Alternately, Michael can go to the second-floor deck at the front of the house. Nina drives the Rover, with John lying on the back floor. She exits the garage at high speed. The instant Calaphas reveals himself, Michael takes him out. The obvious problem is that the agent will reveal himself by opening fire, perhaps killing Nina before he can be killed. Or say that Nina gets away. Then she waits somewhere safe. Michael has to find and kill Calaphas before being able to call her back to pick him up. He figures he’s got at least a 50 percent chance of dying. In that case, Nina and John are on their own. And even though they have all that money, they don’t possess the ability to invade official computers and create new identities for themselves.

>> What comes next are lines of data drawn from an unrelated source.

-- ==== Sys2Proof/Machine/Tones.lean ====
section
/-!
DEFINITION. Machine/Tones.lean: tone and flux lanes: the meaning of each peg at its PT (R176–R189), the stop and drain
commands (R190, R191), and an output stage that fails (R193).
-/

namespace Sys2Proof.Machine

/-- The lane of a tone or flux command, if it is one. -/
def State.toneLane? (s : State) (b : Fin 8) (kind : Fin 4) (idx : Fin 64) : Option Nat :=
  let lane := laneAddr b kind idx
  if kind.val ≠ 0 ∧ s.laneValid lane then some lane else none

/-- The stream that holds a lane at `p`; one whose chain is over by then lets go of it first (R159). -/
def State.heldAt (s : State) (lane p : Nat) : State × Option Nat :=
  match s.holder lane with
  | none => (s, none)
  | some n =>
    let x := s.stream (laneBent lane) n
    if x.succ == some none && x.endPt ≤ p then (s.chainEnd (laneBent lane) n, none) else (s, some n)

/-- A request on a lane that a stream holds is refused (R159). -/
def State.conflict (s : State) (lane n : Nat) (o : Option Owner) : State :=
  ((s.bump (segPg (laneBent lane) + Off.SEGMENT_STR_CONFLICT_COUNT n)).toneFlag lane 4).flagShot o 1

/-- A PLAY that is not refused or blocked starts its pulse (R183). One with a poisoned word tapers to zero at the start of that
word's granule (R18, R189), and one of a shot voided ahead of it from the void PT on (R46). -/
def State.playPulse (s : State) (lane : Nat) (p : Peg) : State :=
  let d := bits p.payload 64 64
  let s0 := s.dacSync lane p.pt
  let q : Pulse :=
    { start := p.pt, stop := p.pt + shapeLen d * s.shapePeriod lane, taper := none, payload := p.payload, owner := p.owner,
      stream := none }
  let s1 := s0.setTone lane { s0.tone lane with pulse := some q }
  let s2 := if p.poisoned lane then s1.toneTaperAt lane p.pt (s.wordGran lane p.pt (playPoison p.payload - 1) - taperK) else s1
  let s3 := match s2.voidOf p.owner with
    | none => s2
    | some x => s2.toneTaperAt lane p.pt x
  s3.noteEff p.owner (match (s3.tone lane).pulse with
    | none => q.stop
    | some r => r.end_)

/-- A PLAY starts, with its data words from the `i`-th on read now (R17, R18, R182). -/
def State.playLate (s : State) (lane : Nat) (p : Peg) (i : Nat) (ecc : Ecc) (word : Nat) : State :=
  let s1 := if shapeWords (isFlux lane) (bits p.payload 64 64) ≤ i then s
    else s.eccRead (mb (laneBent lane) (0x1000000 + 8 * word)) ecc
  let q := s1.playAgain lane i p
  (if playPoison q.payload = playPoison p.payload then s1 else s1.voidPlay lane q).playPulse lane q

/-- PLAY_PEG: a PLAY applies at its PT (R183–R188). Data words from the `from_`-th on that R182 still lets its lane read are read
only now, and the check of word `word` of shape memory finds `ecc`; a poisoned one voids the shot from its granule (R18). -/
def execPlayPeg (t : PT) (b : Fin 8) (kind : Fin 4) (idx : Fin 64) (from_ : Nat) (ecc : Ecc) (word : Fin 0x100000)
    (s : State) : Out :=
  runMem t s fun s =>
    match s.toneLane? b kind idx with
    | none => s
    | some lane =>
      match s.popPeg lane fun p => p.action == 1 with
      | none => s
      | some (p, s1) =>
        if s1.laneFault lane then s1.countDiscard lane 1
        else
          match s1.heldAt lane p.pt with
          | (s2, some n) => s2.conflict lane n p.owner
          | (s2, none) =>
            match ((s2.tone lane).upto p.pt).pulse with
            | some q => s2.late lane p 1 (some q.end_)
            | none => s2.playLate lane p (s2.unread lane p.pt from_) ecc word

/-- A frame peg at its PT: never blocked (R180, R185, R195). -/
def State.framePeg (s : State) (b : Fin 8) (kind : Fin 4) (idx : Fin 64) (a : Nat) (f : Nat → Nat → Nat) : State :=
  match s.toneLane? b kind idx with
  | none => s
  | some lane =>
    match s.popPeg lane fun p => p.action == a with
    | none => s
    | some (p, s1) =>
      if s1.laneFault lane then s1.countDiscard lane 1
      else
        let s1 := s1.dacSync lane p.pt
        let x := s1.tone lane
        (s1.setTone lane { x with theta := f x.theta (bits p.payload 32 16) % 65536 }).noteEff p.owner p.pt

/-- FRAME_ADD (R180). -/
def execFrameAdd (t : PT) (b : Fin 8) (kind : Fin 4) (idx : Fin 64) (s : State) : Out :=
  runAt t s fun s => s.framePeg b kind idx 2 fun th v => th + v

/-- FRAME_SET (R180). -/
def execFrameSet (t : PT) (b : Fin 8) (kind : Fin 4) (idx : Fin 64) (s : State) : Out :=
  runAt t s fun s => s.framePeg b kind idx 3 fun _ v => v

/-- STOP_PEG: the running pulse tapers from the peg's PT, or the peg is refused on a lane that a stream holds (R176, R189,
R159). -/
def execStopPeg (t : PT) (b : Fin 8) (kind : Fin 4) (idx : Fin 64) (s : State) : Out :=
  runAt t s fun s =>
    match s.toneLane? b kind idx with
    | none => s
    | some lane =>
      match s.popPeg lane fun p => p.action == 4 with
      | none => s
      | some (p, s1) =>
        if s1.laneFault lane then s1.countDiscard lane 1
        else
          match s1.heldAt lane p.pt with
          | (s2, some n) => s2.conflict lane n p.owner
          | (s2, none) =>
            let s3 := (s2.toneTaperAt lane p.pt p.pt).noteEff p.owner p.pt
            match (s3.tone lane).pulse with
            | none => s3
            | some q => s3.noteEff p.owner q.end_

/-- TONEt_CMD.STOP (R190). -/
def execToneStop (t : PT) (b : Fin 8) (kind : Fin 4) (idx : Fin 64) (s : State) : Out :=
  runAt t s fun s =>
    match s.toneLane? b kind idx with
    | none => s
    | some lane => if isFlux lane then s else s.command (tonePg lane) fun s => s.toneStop lane

/-- A tone or flux lane drains (R191). -/
def State.toneDrain (s : State) (lane : Nat) : State :=
  (s.setTone lane { s.tone lane with drainAt := some s.now }).setDrain (drainLane lane) (some s.now)

/-- TONEt_CMD.DRAIN (R191). -/
def execToneDrain (t : PT) (b : Fin 8) (kind : Fin 4) (idx : Fin 64) (s : State) : Out :=
  runAt t s fun s =>
    match s.toneLane? b kind idx with
    | none => s
    | some lane => if isFlux lane then s else s.command (tonePg lane) fun s => s.toneDrain lane

/-- FLXc_CMD.STOP (R190). -/
def execFlxStop (t : PT) (b : Fin 8) (idx : Fin 16) (s : State) : Out :=
  runAt t s fun s => s.onlyIf (s.has b) fun s =>
    let lane := laneAddr b 3 idx
    s.command (tonePg lane) fun s => s.toneStop lane

/-- FLXc_CMD.DRAIN (R191). -/
def execFlxDrain (t : PT) (b : Fin 8) (idx : Fin 16) (s : State) : Out :=
  runAt t s fun s => s.onlyIf (s.has b) fun s =>
    let lane := laneAddr b 3 idx
    s.command (tonePg lane) fun s => s.toneDrain lane

/-- OUT_FAULT: the output stage of a lane's DAC, or of a flux channel, fails its monitor (R193): disabled at once, with
whatever played there. -/
def execOutFault (t : PT) (b : Fin 8) (kind : Fin 4) (idx : Fin 64) (s : State) : Out :=
  runAt t s fun s =>
    match s.toneLane? b kind idx with
    | none => s
    | some lane =>
      if s.outFault lane then s
      else
        let s1 := (dacLanes lane).foldl (fun s l => s.setTone l { s.tone l with pulse := none }) (s.dacSync lane s.now)
        let s2 := { s1 with dacHold := mapSet (fun _ => none) s1.dacHold (dacKey lane) none }
        let s3 := if isFlux lane then s2.setBit (toneStat lane) 6 true
          else s2.setBit (tonePg lane + Off.TONE_DAC_STAT (toneDac lane)) 4 true
        s3.standing (tonePg lane) 0x73 true

end Sys2Proof.Machine
end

The third option is hunker down and wait for Calaphas to come into the house after them. Nina goes upstairs with John and hides somewhere. She has a handgun if the situation goes hard south. Calaphas comes inside. There’s either an immediate confrontation between him and Michael, or they end up stalking each other. But maybe Calaphas gets tired of waiting, for whatever reason decides not to be a loner this time, and calls in backup. Plus there are maybe twenty other ways that scenario could go wrong.

The issue is firepower. Michael needs more of it. He needs the kind of backup that Calaphas could have with a phone call. But he has no one to call, no authorities who wouldn’t, in the end, turn him over to those SOBs at the Internal Security Agency.

“What’s our S-O-B doing here?” Shelby Shrewsberry’s voice echoes in memory. Referring to Dr. Simon O. Bistoury. About two weeks before the catastrophe.

Michael halts. He’s in the living room, but in the eye of memory, he sees the cafeteria at Beautification Research.

“Damn, he got coffee . . . coming this way.”

Looming over them, Simon had said, “The bastards down at Encinitas . . . knocked it out of the park.”